Mine Water Solution in Extreme Environments

(Source: http://www.mining.com/mine-water-dragons-51209/)

 

 

 

Date: May 2, 2013:

 

 

 

PowerPoint presentation made by Andy Robertson at last week’s conference in Lima, Peru on Mine Water Solution in Extreme Environments.

 

 

 

Link to ppt: http://www.infomine.com/library/publications/docs/Robertson2013.pdf

 

 

 

As always, it is fascinating, provocative and informed by his deep understanding of the topic and his international experience looking at mines and tailings dams worldwide.

 

A single blog posting cannot do it justice—you must download it and take a look at it yourself if you are even remotely interested in the topic he chooses, namely Challenges, Technology and Solutions for mine water in extreme environments.
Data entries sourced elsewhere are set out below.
theorem test_decode_vector_arithmetic : ([
    (0b0_0000_0_01010000_0000_1000011_000_0000_1000001_00_0000010_00_1110100_00_01010_00000000000000000000000000000000#96,
      .vfadd (A (.v 3) (.v 1) (.g 2) (.m 4) (some .f32) 0)),
    (0b0_0000_0_01010001_0000_1000011_000_0000_1000001_00_0000010_00_1110100_00_01010_00000000000000000000000000000000#96,
      .vfsub (A (.v 3) (.v 1) (.g 2) (.m 4) (some .f32) 0)),
    (0b0_0000_0_01010010_0000_1000011_000_0000_1000001_00_0000010_00_1110100_00_01010_00000000000000000000000000000000#96,
      .vfmul (A (.v 3) (.v 1) (.g 2) (.m 4) (some .f32) 0)),
    (0b0_0000_0_01010011_0000_1000011_000_0000_1000001_00_0000010_00_0000100_00_01010_00000000000000000000000000000000#96,
      .vffma (A (.v 3) (.v 1) (.g 2) (.g 4) (some .f32) 0)),
    (0b0_0000_0_01010100_0000_1000011_000_0000_1000001_00_0000010_00_1110100_00_01010_00000000000000000000000000000000#96,
      .vfdiv (A (.v 3) (.v 1) (.g 2) (.m 4) (some .f32) 0)),
    (0b0_0000_0_01010101_0000_1000011_000_0000_1000001_00_0000000_00_1110100_00_01010_00000000000000000000000000000000#96,
      .vfsqrt (A (.v 3) (.v 1) .zero (.m 4) (some .f32) 0)),
    (0b0_0000_0_01010110_0000_1000011_000_0000_1000001_00_0000000_00_1110100_00_01010_00000000000000000000000000000000#96,
      .vfrcp (A (.v 3) (.v 1) .zero (.m 4) (some .f32) 0)),
    (0b0_0000_0_01010111_0000_1000011_000_0000_1000001_00_0000010_00_1110100_00_01010_00000000000000000000000000000000#96,
      .vfmin (A (.v 3) (.v 1) (.g 2) (.m 4) (some .f32) 0)),
    (0b0_0000_0_01010111_0001_1000011_000_0000_1000001_00_0000010_00_1110100_00_01010_00000000000000000000000000000000#96,
      .vfmax (A (.v 3) (.v 1) (.g 2) (.m 4) (some .f32) 0)),
    (0b0_0000_0_01011000_0000_1000011_000_0000_1000001_00_0000010_00_1110100_00_00010_00000000000000000000000000000000#96,
      .vadd (A (.v 3) (.v 1) (.g 2) (.m 4) (some .i32) 0)),
    (0b0_0000_0_01011000_0001_1000011_000_0000_1000001_00_0000010_00_1110100_00_00010_00000000000000000000000000000000#96,
      .vsub (A (.v 3) (.v 1) (.g 2) (.m 4) (some .i32) 0)),
    (0b0_0000_0_01011000_0010_1000011_000_0000_1000001_00_0000010_00_1110100_00_00010_00000000000000000000000000000000#96,
      .vmul (A (.v 3) (.v 1) (.g 2) (.m 4) (some .i32) 0)),
    (0b0_0000_0_01011000_0011_1000011_000_0000_1000001_00_0000010_00_1110100_00_00010_00000000000000000000000000000000#96,
      .vmulh (A (.v 3) (.v 1) (.g 2) (.m 4) (some .i32) 0)),
    (0b0_0000_0_01011000_0100_1000011_000_0000_1000001_00_0000010_00_0000100_00_00010_00000000000000000000000000000000#96,
      .vmadd (A (.v 3) (.v 1) (.g 2) (.g 4) (some .i32) 0)),
    (0b0_0000_0_01011001_0000_1000011_000_0000_1000001_00_0000010_00_1110100_00_00010_00000000000000000000000000000000#96,
      .vand (A (.v 3) (.v 1) (.g 2) (.m 4) (some .i32) 0)),
    (0b0_0000_0_01011001_0001_1000011_000_0000_1000001_00_0000010_00_1110100_00_00010_00000000000000000000000000000000#96,
      .vor (A (.v 3) (.v 1) (.g 2) (.m 4) (some .i32) 0)),
    (0b0_0000_0_01011001_0010_1000011_000_0000_1000001_00_0000010_00_1110100_00_00010_00000000000000000000000000000000#96,
      .vxor (A (.v 3) (.v 1) (.g 2) (.m 4) (some .i32) 0)),
    (0b0_0000_0_01011001_0011_1000011_000_0000_1000001_00_0000010_00_1110100_00_00010_00000000000000000000000000000000#96,
      .vshl (A (.v 3) (.v 1) (.g 2) (.m 4) (some .i32) 0)),
    (0b0_0000_0_01011001_0100_1000011_000_0000_1000001_00_0000010_00_1110100_00_00010_00000000000000000000000000000000#96,
      .vshr (A (.v 3) (.v 1) (.g 2) (.m 4) (some .i32) 0)),
    (0b0_0000_0_01011001_0101_1000011_000_0000_1000001_00_0000010_00_1110100_00_00010_00000000000000000000000000000000#96,
      .vsra (A (.v 3) (.v 1) (.g 2) (.m 4) (some .i32) 0)),
    (0b0_0000_0_01011010_0000_1000011_000_0000_1000001_00_0000010_00_1110100_00_00010_00000000000000000000000000000000#96,
      .vmin (A (.v 3) (.v 1) (.g 2) (.m 4) (some .i32) 0)),
    (0b0_0000_0_01011010_0001_1000011_000_0000_1000001_00_0000010_00_1110100_00_00010_00000000000000000000000000000000#96,
      .vmax (A (.v 3) (.v 1) (.g 2) (.m 4) (some .i32) 0))].all fun e => reads e.1 e.2) = true := by
  decide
In fact I should stop here, for I have done my job as a blogger in bringing it to your attention.

 

But I do not stop. Rather I note a few highlights. He starts with a provocative Turkish proverb: “When one man drinks water while another can only watch, Doomsday follows.”

 

He notes that the earth does not lack water, for it is abundant in oceans, rivers, and lakes. The problem is the heterogeneity of the distribution and quality of water, and the range of biological tolerance to water quality. He notes that with the increasing size of mines, we are increasingly becoming the dominant factor in local water use and impact, and that while mining is transient, many impacts of mining are permanent.

 

His solutions include desalination, treatment to better quality for discharge than intake, and the installation of cut-off walls to prevent contaminant migration.

 

He notes these consumption rates for tailings disposal:

 

  • Slurry tailings = 600 litre per ton of ore milled
  • Well-managed slurry (thickened etc) operation = 400 litre per ton milled
  • Filtered, dry stack tailings = 200 litres per ton milled.
  •  

The typical city resident uses about 300 litres per day. Thus a 100,000 ton a day mine uses as much water as a town with nearly 200,000 citizens. That is a lot of water.

 

Thus he concludes that to continue to mine and reap the benefits of the mined resources we need, we have to develop technology to minimize:

 

  • Water consumption
  • Quality impacts
  • The residual impacts on the environment
  • The burden we pass on to future generations.